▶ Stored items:

theorem writeByte_err {ctx : BusContext} {v : Byte} {s t : State} {e : EngineError}
    (h : writeByte ctx v s = .err e t) : e = .busCommunication ctx ∧ CycleErr ctx s t := by
  rcases writeByte_cases ctx v s with ⟨s1, h1, ⟨r0, r1, r2, -, he⟩ | ⟨-, he⟩⟩ | ⟨-, -, he⟩ <;> rw [he] at h <;> cases h
  · rcases h1 with ⟨-, rfl⟩ | ⟨-, x0, x1, x2, -, rfl⟩
    · refine ⟨rfl, ⟨rfl, rfl, rfl, rfl, rfl, rfl, rfl, rfl⟩, rfl, rfl, rfl, rfl, ?_, ?_⟩ <;>
        simp [State.writeFailed, State.faulted]
    · refine ⟨rfl, ⟨rfl, rfl, rfl, rfl, rfl, rfl, rfl, rfl⟩, rfl, rfl, rfl, rfl, ?_, ?_⟩ <;>
        simp [State.writeFailed, State.faulted, State.turned]
  · refine ⟨rfl, ⟨rfl, rfl, rfl, rfl, rfl, rfl, rfl, rfl⟩, rfl, rfl, rfl, rfl, ?_, ?_⟩ <;>
      simp [State.turnFailed, State.faulted]

/-- A write whose exchanges are answered completes, with one exchange or, where it turns the direction, two. -/
theorem writeByte_progress {ctx : BusContext} {v : Byte} {s : State}
    (h : ∀ k, k < 2 → ∃ r0 r1 r2, s.world.answerAt k = .answered r0 r1 r2) :
    ∃ t m, m ≤ 2 ∧ writeByte ctx v s = .ok () t ∧ t.world = World.advance^[m] s.world := by
  obtain ⟨x0, x1, x2, hx⟩ := h 0 (by omega)
  obtain ⟨y0, y1, y2, hy⟩ := h 1 (by omega)
  by_cases hd : s.drv.dir = some .output
  · exact ⟨_, 1, by omega, writeByte_output_answered hd hx, rfl⟩
  · exact ⟨_, 2, by omega, (writeByte_turned hd hx).trans (writeByte_output_answered rfl hy), rfl⟩

/-- Where the direction is already Output, one answered exchange is enough. -/
theorem writeByte_progress_output {ctx : BusContext} {v : Byte} {s : State} (hd : s.drv.dir = some .output)
    (h : ∃ r0 r1 r2, s.world.answer = .answered r0 r1 r2) :
    ∃ t, writeByte ctx v s = .ok () t ∧ t.world = s.world.advance := by
  obtain ⟨x0, x1, x2, hx⟩ := h
  exact ⟨_, writeByte_output_answered hd hx, rfl⟩

/-! ## The Header Window (R114, R116) -/

/-- A completed HW.READ: min(n, 0x150 - pos) bytes, from consecutive addresses. -/
structure WindowOk (n : Nat) (s : State) (bs : List Byte) (t : State) : Prop where
  length : bs.length = min n (Config.hdrEnd - s.win.pos)
  pos : t.win.pos = s.win.pos + bs.length
  rdr : t.rdr = s.rdr
  ses : t.ses = s.ses
  caller : t.caller = s.caller
  cart : t.cart = s.cart
  phase : t.drv.phase = s.drv.phase
  wr : t.drv.lvl.wr = s.drv.lvl.wr
  rst : t.drv.lvl.rst = s.drv.lvl.rst
  expDev : t.world.expDev = s.world.expDev
  decoder : t.world.decoder = s.world.decoder
  data : dataRead t.trace s.world.expDev = dataRead s.trace s.world.expDev ++ bs
  addrs : addrsOf t.trace = addrsOf s.trace ++ (List.range' s.win.pos bs.length).map (BitVec.ofNat 16)
  pulses : writePulses t.trace = writePulses s.trace

/-- A failed HW.READ: it stands at the byte it failed at. -/
structure WindowErr (n : Nat) (s t : State) : Prop where
  pos_ge : s.win.pos ≤ t.win.pos
  pos_lt : t.win.pos < Config.hdrEnd ∧ t.win.pos < s.win.pos + n
  ses : t.ses = busFault .headerDecode
  rdr : t.rdr = s.rdr
  caller : t.caller = s.caller
  cart : t.cart = s.cart
  phase : t.drv.phase = s.drv.phase
  wr : t.drv.lvl.wr = s.drv.lvl.wr
  rst : t.drv.lvl.rst = s.drv.lvl.rst
  expDev : t.world.expDev = s.world.expDev
  decoder : t.world.decoder = s.world.decoder
  addrs : addrsOf t.trace =
    addrsOf s.trace ++ (List.range' s.win.pos (t.win.pos + 1 - s.win.pos)).map (BitVec.ofNat 16)
  data : ∃ bs, bs.length = t.win.pos - s.win.pos ∧
    dataRead t.trace s.world.expDev = dataRead s.trace s.world.expDev ++ bs

theorem windowRead_ok : ∀ (n : Nat) (s t : State) (bs : List Byte), windowRead n s = .ok bs t → WindowOk n s bs t := by
  intro n
  induction n with
  | zero =>
    intro s t bs h
    cases h
    exact ⟨by simp, by simp, rfl, rfl, rfl, rfl, rfl, rfl, rfl, rfl, rfl, by simp, by simp, rfl⟩
  | succ n ih =>
    intro s t bs h
    rw [windowRead] at h
    split at h
    · rename_i hp
      cases h
      exact ⟨by simp; omega, by simp, rfl, rfl, rfl, rfl, rfl, rfl, rfl, rfl, rfl, by simp, by simp, rfl⟩
    · rename_i hp
      rw [busRead_eq] at h
      cases hr : readByte .headerDecode (s.addressed (BitVec.ofNat 16 s.win.pos)) with
      | err e u => simp [hr] at h
      | ok b u =>
        have hb := readByte_ok hr
        rw [hr, Res.bind_ok] at h
        cases hw : windowRead n (u.withPos (u.win.pos + 1)) with
        | err e u => simp [hw] at h
        | ok bs' u' =>
          have hn := ih _ _ _ hw
          rw [hw, Res.bind_ok] at h
          cases h
          have hwin : u.win = s.win := hb.same.win
          refine ⟨?_, ?_, ?_, ?_, ?_, ?_, ?_, ?_, ?_, ?_, ?_, ?_, ?_, ?_⟩
          · have := hn.length
            simp [State.withPos, hwin] at this ⊢
            omega
          · have := hn.pos
            simp [State.withPos, hwin] at this ⊢
            omega
          · exact hn.rdr.trans hb.same.rdr
          · exact hn.ses.trans hb.ses
          · exact hn.caller.trans hb.same.caller
          · exact hn.cart.trans hb.cart
          · exact hn.phase.trans hb.same.phase
          · exact hn.wr.trans hb.wr
          · exact hn.rst.trans hb.same.rst
          · exact hn.expDev.trans hb.same.expDev
          · exact hn.decoder.trans hb.same.decoder
          · have h1 := hn.data
            have h2 := hb.data
            have h3 : u.world.expDev = s.world.expDev := hb.same.expDev
            simp [State.withPos, State.addressed, h3] at h1 h2
            simp [h1, h2]
          · have h1 := hn.addrs
            have h2 := hb.addrs
            simp [State.withPos, State.addressed, hwin] at h1 h2
            simp [h1, h2, List.range'_succ]
          · have h2 := hb.pulses
            exact hn.pulses.trans (h2.trans (by simp [State.addressed, writePulses]))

▶ YOUR ASSIGNMENT: Lines from the first one above through the line containing "x2, -, rfl⟩" are to be retyped exactly, both included, and nothing more.

▶ RESPONSE BELOW:
theorem writeByte_err {ctx : BusContext} {v : Byte} {s t : State} {e : EngineError}
    (h : writeByte ctx v s = .err e t) : e = .busCommunication ctx ∧ CycleErr ctx s t := by
  rcases writeByte_cases ctx v s with ⟨s1, h1, ⟨r0, r1, r2, -, he⟩ | ⟨-, he⟩⟩ | ⟨-, -, he⟩ <;> rw [he] at h <;> cases h
  · rcases h1 with ⟨-, rfl⟩ | ⟨-, x0, x1, x2, -, rfl⟩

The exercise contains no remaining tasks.